I gave her 3 chances. I am not a mean mom.
3 chances to help me make muffins without sticking her hand in the bowl of flour and sugar. After the third, she was not allowed to help me anymore. Kicking screaming meltdown ensued. Morning—day OFF morning—disrupted.
Was it worth it?
Thing is, it was not about the muffin mess. I don’t mind cleaning a little flour off the counter. But after 3 times, she was testing. And the answer to that test is, if you do something mom or dad says not to do, bad stuff happens. Because next time, “no” might be about running out in traffic. Or getting in the car with a friend who’s been drinking. Or any number of things in between there that might just make her a really unpleasant person when she grows up—someone who has no boundaries and does not play well with others.
Thing is, she is a 2, and she does not know the difference in the “NO” that means, hey, that stove is hot, and the “no” that means stop that, you’re going to make a mess. She is 2, and lacks the gift of discernment. All she needs to learn now is that no means no.
You know who else lacks discernment? These folks, apparently:
If you don’t want to read the whole article, the gist is this: “Surry Baptist Association in North Carolina expelled Flat Rock Baptist Church in Mount Airy from membership July 26, two weeks after their new female pastor started at the church.” The church
has been officially “disfellowshipped.” Now, I am an ecumenically-minded
person, and I know that the Baptists—all branches of them—have grown in many
ways these last 10 years or so. I also know that they are not categorically
racist, sexist, homophobics. That said… it takes a really special kind of
literalism to say that women can be ministers, just not SENIOR ministers… I
just don’t hardly know where to start.
Wait, yes I do.
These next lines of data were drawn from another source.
/-! The image (R368). -/

/-- Cuts or fills to a length. -/
def padTo (n : Nat) (b : List Byte) : List Byte := b.take n ++ List.replicate (n - b.length) 0
/-- STATE of an image. -/
def Thread.stateCode (t : Thread) : Nat :=
  if t.run = .stopped then 3 else if t.run = .halted then 2 else if t.parked then 1 else 0
/-- A stream's 16 bytes: descriptor, and position with what `sbind` captured (DESIGN CHOICE, log 31). -/
def streamImage (x : Option Stream) : List Byte :=
  match x with
  | none => List.replicate 16 0
  | some x => toLE 8 x.desc.toNat ++
    toLE 8 (x.pos + offOf x.addr * 2 ^ 14 + x.tag.toNat * 2 ^ 34 + x.tagx.toNat * 2 ^ 38 + x.noundo.toNat * 2 ^ 39)
/-- The control registers of an image, in order. -/
def Thread.controls (t : Thread) : List Word :=
  [t.status, t.fflags.setWidth 64, t.twin] ++ t.tcfg.toList ++
  [t.msca, t.mscb, t.nullmap, t.spawnlim.setWidth 64, t.pwbase, t.pwsize, t.segmap, t.evec, t.epc, t.ecause, t.eaddr, t.edetail]
/-- The park reason of an image: 0 for a slot that is not parked, else how it is held, and the registers it waits for (the
code is a DESIGN CHOICE, log 31). -/
def Thread.parkReason (t : Thread) : Nat :=
  match t.hold with
  | some (.full sm vm _ _) => 2 + 2 ^ 16 * sm.toNat + 2 ^ 32 * vm.toNat
  | some (.push r) => 3 + 2 ^ 8 * r
  | some (.closing e) => 4 + 2 ^ 8 * e
  | some (.deleg e _) => 5 + 2 ^ 8 * e
  | some (.catching e) => 6 + 2 ^ 8 * e
  | none => if t.parked then 1 else 0
/-- Bytes 64–3135: the thread. -/
def State.regImage (s : State) (c sl : Nat) (t : Thread) : List Byte :=
  t.s.toList.flatMap (fun x => toLE 8 x.toNat) ++
  padTo 64 (toLE 1 (t.p ||| 0x80).toNat ++ toLE 1 t.altlast ++ t.d.toList.flatMap (toLE 1) ++
    toLE 2 (t.srep.getD 0)) ++
  padTo 192 (t.controls.flatMap fun x => toLE 8 x.toNat) ++
  t.sg.toList.flatMap (fun g => toLE 8 g.base.toNat ++ toLE 8 g.attr.toNat) ++
  t.mon.toList.flatMap (fun m => toLE 8 m.line ++ toLE 4 m.armed.toNat ++ toLE 4 m.pend.toNat) ++
  (match t.barRec with
    | some r => toLE 8 r.addr.toNat ++ toLE 2 r.epoch ++ toLE 2 1 ++ toLE 4 r.gen
    | none => List.replicate 16 0) ++
  toLE 8 (vget 0 (s.coreAt c).bstates sl).toNat ++ toLE 8 (s.bundleAt c t).toNat ++ toLE 8 t.parkReason ++
  t.outst.toList.flatMap (toLE 2) ++ toLE 4 t.aout ++ toLE 4 t.seq.toNat ++ List.replicate 8 0 ++
  t.streams.toList.flatMap streamImage ++
  t.rt.toList.flatMap (fun e => toLE 4 e.1.toNat ++ toLE 4 e.2.toNat) ++
  t.v.toList.flatMap (fun x => toLE 64 x.toNat) ++ (List.range 8).flatMap fun i => toLE 8 (t.mreg i).toNat
/-- Inserts an operation by its number. -/
def insertOp (m : MOp) : List MOp → List MOp
  | [] => [m]
  | x :: r => if m.id < x.id then m :: x :: r else x :: insertOp m r
/-- The thread's own operations that have not started, in issue order (R192). -/
def Core.unstarted (k : Core) (sl tid : Nat) : List MOp :=
  ((k.mops ++ k.selops).filter fun m => m.slot == sl && m.tid == tid && m.remote.isNone && !m.started).foldr insertOp []
/-- The thread's started operation on a tile, if it is the first name of that tile. -/
def Core.startedOn (k : Core) (sl : Nat) (t : Thread) (name : Nat) : Option MOp :=
  let phys := (t.tile name).phys
  if (List.range name).any fun i => t.mapped i && (t.tile i).phys == phys then none
  else k.mops.find? fun m => m.slot == sl && m.tid == t.tid && m.remote.isNone && m.started && m.dst.phys == phys
/-- The mapped names, ascending. -/
def Thread.names (t : Thread) : List Nat := (List.range 8).filter t.mapped
/-- Images of the mapped names (R191). -/
def Core.tileImages (k : Core) (sl : Nat) (t : Thread) : List Byte :=
  t.names.flatMap fun i =>
    tileImage k.tiles (t.tile i).phys (t.tile i).cfg (k.startedOn sl t i)
/-- Capability entries of a slot (R189). -/
def Core.capImages (k : Core) (sl : Nat) : List Byte :=
  k.caps.toList.flatMap fun e =>
    if e.v && e.away.isNone && e.slot == sl then
      toLE 1 1 ++ toLE 1 e.frompd ++ toLE 1 e.tmask.toNat ++ toLE 1 0 ++ toLE 2 e.fmask.toNat ++ toLE 2 0 ++
      toLE 4 e.key.toNat ++ toLE 4 0
    else List.replicate 16 0
/-- A held eyelet in an image (R368): record, lace image, and its ring messages. -/
def State.eyImage (s : State) (c e : Nat) : List Byte :=
  let y := s.eyAt c e
  y.record ++ padTo 640 ((y.lace.map (·.image)).getD []) ++ (s.ringMsgs c e).flatMap msgBytes
/-- Messages diverted at the old core for an eyelet, in arrival order (R369 steps 4 and 5). -/
def divertedFor (old e : Nat) (ev : Ev) : Option ChMsg :=
  match ev.ins with
  | .channelMessageArrival _ dst _ m => if dst.core == old && dst.ey == e && !dst.port then some m else none
  | _ => none
/-- What the record has no place for, of a held eyelet: its lifecycle, its close, its ring's offset, the length of its
messages, the count of those diverted since its MOVE (R367), and its further members; it stands at the image's end (DESIGN CHOICE, log 31). -/
def State.eyExtra (s : State) (c e : Nat) : List Byte :=
  let y := s.eyAt c e
  let life := if y.saved then 0 else y.life.code + 16
  let off := (y.lace.map fun l => l.ringAt - laceRingOff l.image).getD 0
  let more := (y.members.drop 1).flatMap fun m =>
    toLE 8 (locWord m.loc m.pd).toNat ++ toLE 2 m.connid ++ toLE 1 m.allow ++ toLE 5 0
  toLE 1 life ++ toLE 1 y.sent.toNat ++ toLE 1 y.reason ++ toLE 1 y.psu.toNat ++ toLE 1 y.pstate ++ toLE 3 0 ++ toLE 4 off ++
  toLE 4 (y.members.length - 1) ++ toLE 4 ((s.ringMsgs c e).flatMap msgBytes).length ++
    toLE 4 ((s.coreAt c).diverted.filterMap (divertedFor c e)).length ++ toLE 8 y.pdetail.toNat ++ more
/-- The end of an image: PC and RPC, whether a repetition is under way (R155), what the records of held eyelets have no
place for, and the length of it all (DESIGN CHOICE, log 31). -/
def State.extras (s : State) (c : Nat) (t : Thread) (eys : List Nat) : List Byte :=
  let x := toLE 4 t.pc.toNat ++ toLE 4 t.rpc.toNat ++ toLE 8 t.srep.isSome.toNat ++ eys.flatMap (s.eyExtra c)
  x ++ toLE 8 x.length
/-- Eyelets that a slot holds. -/
def Core.heldBy (k : Core) (sl : Nat) : List Nat :=
  (List.range 16).filter fun e => (k.ey e).lace.isSome && (k.ey e).owner == sl
/-- The image of the thread in a slot (R368). -/
def State.image (s : State) (c sl : Nat) (t : Thread) : List Byte :=
  let k := s.coreAt c
  let eys := k.heldBy sl
  let words := k.unstarted sl t.tid
  let body := s.regImage c sl t ++ padTo 64 (toLE 4 words.length ++ words.flatMap fun m => toLE 4 m.word.toNat) ++
    k.capImages sl ++ k.tileImages sl t ++ eys.flatMap (s.eyImage c) ++ s.extras c t eys
  toLE 4 0x43545843 ++ toLE 4 (64 + body.length) ++ toLE 1 t.stateCode ++ toLE 1 sl ++ toLE 2 t.task ++
  toLE 4 (t.tid % 2 ^ 32) ++ toLE 1 t.pdid ++ toLE 1 t.names.length ++ toLE 2 (eys.foldl (fun m e => m + 2 ^ e) 0) ++ toLE 2 c ++
  List.replicate 42 0 ++ body
/-- Writes granules to consecutive places, as far as none waits or fails. -/
def State.vwriteAll (s : State) (pdid : Nat) (rin : BitVec 32) : Nat → List (List Byte) → State × Put
  | _, [] => (s, .done)
  | va, b :: r =>
    match s.vwrite pdid va b rin with
    | (s, .done) => s.vwriteAll pdid rin (va + 64) r
    | (s, p) => (s, p)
I will start with—discernment. Grown up people of faith are not toddlers with their hand in the flour jar. They are not small children prone to run out into traffic. And, increasingly, grown up people of faith are not accepting doctrine
that has been passed down, repressed and backward generation to generation,
boxed up and ready for consumption. Increasingly, people seeking the holy are
realizing that they have a right to think for themselves, a right to frame
their faith in the context of their own time, their own experience, their own
inborn sense of grace.
This is not sacrilege, blasphemy, or disbelief. It is the simple awareness that some scripture—especially some of the letters and law—were written for people who had not yet learned the power of their own will, their own gifts to distinguish right from wrong, and then from now. Some people who had not quite learned what it meant to all live together in faith and community.
Again, not hating on the Baptists. It is a specific worldview that hurts us so, and it is not relegated to any one denomination or organization. I live in the big city, and around here, it is the independent, evangelical mega-churches that pick and choose their literalisms… Of course women can serve the church! There’s the nursery, right over there. Of course God wants you to give to the poor! That passage about giving away EVERYTHING? Oh, ha ha, Jesus didn’t mean that… People flock to these churches by the tens of thousands. People who, in every other area of their lives, would be outraged if they–or their mothers/sisters/daughters/wives–were not given the same opportunities as men. But in the church, it is somehow still ok. In the church, for some reason, it is still ok to live with “because i said so…”
And on and on it goes. Are we 2 years old, or not? Are we small children who live and die by clear yes-es and no’s, or are we the living, breathing, active and present Body of Christ in a changing and hurting world? Rev. Bailey Edwards Nelson calls the grown-up faith “soul competency,” and I think that about says it. Her church—Flat Rock Baptist Church—crossed the street all by their big boy/girl self. They are a shining light to all of us who are trying to live the gospel beyond the boundaries we were given as children.
When my kids get older, I hope they will know that sticking your hand in the flour jar and making a mess is not altoghter a bad thing. But I hope they will also know that “no meaning no” when they were children, led them to be wiser and kinder adults, free to trust their own instincts and gifts, and empowered to use their own sense of direction when crossing the street. And my deeper, secret, mom hope–that even then, they will be crossing the street to get to church. A Church that has learned and grown and changed alongside them, all the days of their lives.
Also, “disfellowship” is not a word. Biblical or otherwise.